“My brothers and sisters, believers in our glorious Lord Jesus Christ must not show favoritism. Suppose a man comes into your meeting wearing a gold ring and fine clothes, and a poor man in filthy old clothes also comes in. If you show special attention to the man wearing fine clothes and say, “Here’s a good seat for you,” but say to the poor man, “You stand there” or “Sit on the floor by my feet,” have you not discriminated among yourselves and become judges with evil thoughts?” James 2: 1-4 NIV
James reminds us that we are meant as gospel people to be with those at the edges and the bottom, we are not to be friends to the oppressors, but to the oppressed. We serve an upside down kingdom, where the first shall be last and the last first. As followers of Christ, therefore, we should always be on the side of the voiceless and the suppressed, with those who are discriminated against, whether for the colour of their skin, their indigenous identity, their gender, their sexuality, or for any other reason.
I remember Archbishop Desmond Tutu telling of what it was like to come to England when he was a banned person in South Africa, to take refuge from the regime of Apartheid. He and his wife would go up to police officers in London over and over just for the pure thrill of being called “Sir” and “Madam.” That makes me proud. It also makes me a little sad as racism once again seems to be on the rise in this country. There should never be any question of which “side” we are on with these issues of love and hate. Love must always be our guide, and God’s love is never exclusive, so nor should ours be. It is for everyone.

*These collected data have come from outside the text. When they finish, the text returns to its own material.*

-- ==== Sys2Proof/Tests/Slice0.lean ====
section
/-!
SUPPORT. Tests: ill-formed commands that WellFormed refuses, and, for the statements of
Certificates/Slice0/Obligations.lean, concrete machines and operands that meet the hypotheses of their clauses (theorems
`witness_…`). A hypothesis that asks for an answer of a constant without a body (Config) has no witness: NOTES.md says which.
-/

namespace Sys2Proof.Tests

open Sys2Proof Sys2Proof.Machine Sys2Proof.Claims

/-! ### Commands that are not well-formed -/

/-- A packet of operation `op` with `len` and `data`, from tile 0 to DRAM of stack 0. -/
def pkt (op : PktOp) (len : Nat) (data : List Byte) : Packet :=
  ⟨op, 0, .tile 0 ⟨0, 0⟩, 8, 0, len, data, .ok, false, [], false, none, false⟩

def hail (ports : List HailPort) : HailRec := ⟨1, 0, 0, 1, 1, 0, ports⟩

theorem test_put_length : wellFormed (.put (pkt .put 4 [1, 2, 3])) = false ∧ wellFormed (.put (pkt .put 3 [1, 2, 3])) = true := by
  decide
theorem test_put_operation : wellFormed (.put (pkt .get 3 [1, 2, 3])) = false := by decide
theorem test_get_empty : wellFormed (.get (pkt .get 0 []) none) = false ∧ wellFormed (.get (pkt .get 1 []) none) = true := by decide
theorem test_get_router : wellFormed (.get (pkt .get 1 []) (some ⟨0, 480⟩)) = false := by decide
theorem test_add32_length : wellFormed (.add32 (pkt .add32 2 [0]) none []) = false := by decide
theorem test_add64_length : wellFormed (.add64 (pkt .add64 1 [0]) none []) = false := by decide
theorem test_ladd_length : wellFormed (.ladd (pkt .ladd 0 []) none []) = false := by decide
theorem test_cas64_length : wellFormed (.cas64 (pkt .cas64 8 [0])) = false := by decide
theorem test_mput_targets : wellFormed (.mput ⟨pkt .mput 1 [0], []⟩) = false := by decide
theorem test_arrive_operation : wellFormed (.arrive (pkt .put 1 [0])) = false := by decide
theorem test_getData_length : wellFormed (.getData (pkt .getData 2 [0])) = false := by decide
theorem test_fleetFrame_length : wellFormed (.fleetFrame 0 ⟨[0], 0, 0⟩) = false := by decide
theorem test_linkReplayLimit_channel : wellFormed (.linkReplayLimit (.crossing 248)) = false
    ∧ wellFormed (.linkReplayLimit (.crossing 247)) = true := by decide
theorem test_hail_ports : wellFormed (.hail 0 (hail [])) = false := by decide
theorem test_groupComplete_site : wellFormed (.groupComplete 0 480 0 false ⟨[], [], [], [], false⟩) = false := by decide
theorem test_groupComplete_group : wellFormed (.groupComplete 0 0 293 true ⟨[], [], [], [], false⟩) = false := by decide
theorem test_tableEccError_site : wellFormed (.tableEccError 0 480) = false ∧ wellFormed (.tableEccError 0 479) = true := by decide
theorem test_vilgerFlit_length : wellFormed (.vilgerFlit 0 ⟨[], 0, 0⟩) = false := by decide
theorem test_dat_lines : wellFormed (.dat 0 0 .ok [0]) = false := by decide
theorem test_dramUncorrectable_off : wellFormed (.dramUncorrectable ⟨0, 0, 51539607552⟩) = false := by decide
theorem test_bringupStep_site : wellFormed (.bringupStep ⟨[.site 0 480], []⟩) = false := by decide
theorem test_diodeRound_diode : wellFormed (.diodeRound [⟨48, 700, 0⟩]) = false ∧ wellFormed (.diodeRound [⟨47, 700, 0⟩]) = true := by
  decide
theorem test_crossingFlitError_channel : wellFormed (.crossingFlitError 248) = false := by decide
theorem test_crossingRetrainDone_channel : wellFormed (.crossingRetrainDone 255 true) = false := by decide
theorem test_pllLock_pll : wellFormed (.pllLock 0 7) = false := by decide
theorem test_logBucketBoundary_kind : wellFormed (.logBucketBoundary 0) = false ∧ wellFormed (.logBucketBoundary 8) = false := by
  decide
/-- The longest image chunk is 64 MiB (R276). -/
theorem test_programChunk_length (o : ImageOrder) (bs : List Byte) (h : 67108864 < bs.length) :
    wellFormed (.programChunk o bs) = false := by
  simp only [wellFormed, decide_eq_false_iff_not]; omega

/-- No row of the table gives bits. -/
theorem test_decode_none : decodeTableWord 64 0x1234 = none ∧ State.reset.withFetchWord 64 0x1234 = State.reset := by decide

/- One proof at a time: the witnesses below evaluate large states. -/
set_option Elab.async false

/-! ### Tile instructions: a tile whose engines run, and instructions that issue on it -/

/-- A mapped tile, tile 0 of stack 0 at site 0, with its clock on, RUN set and every engine started. -/
def runTile : Tile :=
  { tput Tile.reset TIL_CTL_RUN 1 with clkOn := true, engs := List.replicate 5 { Eng.reset with on := true } }

/-- The same tile with engine registers at the values given. -/
def regTile (e : Engine) (l : List (Nat × Dword)) : Tile := l.foldl (fun t q => setGp t e q.1 q.2) runTile

/-- A machine that holds `t` as tile 0 of stack 0. -/
def onSite (t : Tile) : State :=
  putTile (rset (rput State.reset 0 STK_RT_MAP_SITE0 0) 0 STK_RT_MAP_VALID0) 0 0 t

def tile0 : TileRef := ⟨0, 0⟩

/-- An unslotted word: fields A, B, C and D, and the X bits from X[24]. -/
def word1 (a b c d x : Nat) : Enc := ⟨1, BitVec.ofNat 56 (a * 2 ^ 42 + b * 2 ^ 38 + c * 2 ^ 34 + d * 2 ^ 30 + x * 2 ^ 24)⟩

/-- The tile with the instruction's word in its engine's ring, at the program counter. -/
def ringed (t : Tile) (e : Engine) (op : Nat) (n : Enc) : Tile :=
  { t with store := memWrite t.store (ringPlace (engCode e) (pcOf t e)) (leBytes 8 (wordOf op n).toNat) }

/-- The machine's engine `e` issues `n` in cycle `k`, and `ok` holds of what it finds. -/
def Met (t : Tile) (e : Engine) (op : Nat) (n : Enc) (phased : Bool) (u : OpUnit) (k : Nat)
    (ok : Ctx → Tile → Flight → Prop) : Prop :=
  let s := onSite (ringed t e op n)
  let i : Issue := ⟨tile0, 0, n⟩
  Issues s e op i phased u 0 k ∧
    ok { reachCtx s i with now := k } (issued (found s i 0 k) e n k) (flight (found s i 0 k) e op n k)

theorem witness_nop : Met runTile .fet 0 (word1 0 0 0 0 0) false nopUnit 0 always :=
  ⟨by constructor <;> decide +kernel, trivial⟩
/-- Slotted at slot 4, with a wait for the token of the port bank's queue. -/
theorem witness_slotted : Met (regTile .fet [(1, 0), (3, 4)]) .fet 12 ⟨0, BitVec.ofNat 56 (25 * 2 ^ 51 + 2 ^ 42 + 3 * 2 ^ 34 + 4)⟩
    false (bankwUnit ⟨0, BitVec.ofNat 56 (25 * 2 ^ 51 + 2 ^ 42 + 3 * 2 ^ 34 + 4)⟩) 4
    (fun _ t _ => bankBusy t false 4 = false ∧ (bankOf t false).st ≠ .writing) :=
  ⟨by constructor <;> decide +kernel, by decide +kernel⟩
/-- With a post into the queue from Fetch to the Array engine. -/
theorem witness_posts : Met runTile .fet 0 ⟨1, BitVec.ofNat 56 (2 ^ 46)⟩ false nopUnit 0 always :=
  ⟨by constructor <;> decide +kernel, trivial⟩

def setrWord (reg imm : Nat) : Enc := ⟨2, BitVec.ofNat 56 (reg * 2 ^ 50 + imm)⟩
theorem witness_setr : Met runTile .sid 1 (setrWord 5 7) false (setrUnit .sid (setrWord 5 7)) 0 always :=
  ⟨by constructor <;> decide +kernel, trivial⟩
theorem witness_setrh : Met runTile .arr 2 (setrWord 34 7) false (setrhUnit .arr (setrWord 34 7)) 0 always :=
  ⟨by constructor <;> decide +kernel, trivial⟩
theorem witness_addr : Met runTile .plt 3 (word1 1 2 3 0 0) false (addrUnit .plt (word1 1 2 3 0 0)) 0 always :=
  ⟨by constructor <;> decide +kernel, trivial⟩

/-- A JUMP or LOOP word: TARGET, LCI and STRIDE. -/
def ringWord (target lci stride : Nat) : Enc := ⟨3, BitVec.ofNat 56 (target * 2 ^ 47 + lci * 2 ^ 45 + stride * 2 ^ 24)⟩
theorem witness_jump : Met runTile .sig 4 (ringWord 511 0 0) false (jumpUnit .sig (ringWord 511 0 0)) 0 always :=
  ⟨by constructor <;> decide +kernel, trivial⟩
theorem witness_loop_again : Met (regTile .fet [(27, 2)]) .fet 5 (ringWord 9 3 16) false (loopUnit .fet (ringWord 9 3 16)) 0
    (fun _ t _ => 1 < (gp (setGp t .fet 20 (gp t .fet 20 + BitVec.ofNat 64 (encStride (ringWord 9 3 16)))) .fet
      (24 + encLci (ringWord 9 3 16))).toNat) :=
  ⟨by constructor <;> decide +kernel, by decide +kernel⟩
theorem witness_loop_last : Met (regTile .fet [(27, 1)]) .fet 5 (ringWord 9 3 16) false (loopUnit .fet (ringWord 9 3 16)) 0
    (fun _ t _ => ¬ 1 < (gp (setGp t .fet 20 (gp t .fet 20 + BitVec.ofNat 64 (encStride (ringWord 9 3 16)))) .fet
      (24 + encLci (ringWord 9 3 16))).toNat) :=
  ⟨by constructor <;> decide +kernel, by decide +kernel⟩
/-- NEXTW, reached in the watch whose slots counted from cycle 0, in the watch whose slots count from cycle 30. -/
theorem witness_nextw : Issues (changeTile (elapse { onSite (ringed (setEng runTile .sig { engOf runTile .sig with nextw := some 0 }) .sig 6 (word1 0 0 0 0 0)) with
      slot0 := 30, cyc := 40 } 0) tile0 fun c t => markNextw c.slot0 .sig (word1 0 0 0 0 0) t) .sig 6 ⟨tile0, 0, word1 0 0 0 0 0⟩ false
    (nextwUnit .sig) 0 40 := by
  constructor <;> decide +kernel
theorem witness_halt : Met runTile .arr 7 (word1 0 0 0 0 0) false (haltUnit .arr) 0 always :=
  ⟨by constructor <;> decide +kernel, trivial⟩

The church should always be such a refuge, where people can come to be valued when they are not valued or esteemed anywhere else. Homeless people ought to be treated like kings and the well-off or well-known free to serve and relieved of any great expectations other than being themselves.
Judgement for any reason, maybe especially for the outer appearance, or the obvious things like wealth and gender, is simply not part of who we are, nor should we need, in church, or in any realm of Christian life, to suffer it. We are called to serve one another, not to look one another up and down, and no-one should ever feel the pain of racism, sexism or ableism, homophobia or the sting of anyone else’s pride or self-righteousness. As Paul also teaches us, we are one body and each part should be honoured equally, and more care and attention paid to those parts which are reviled by the world.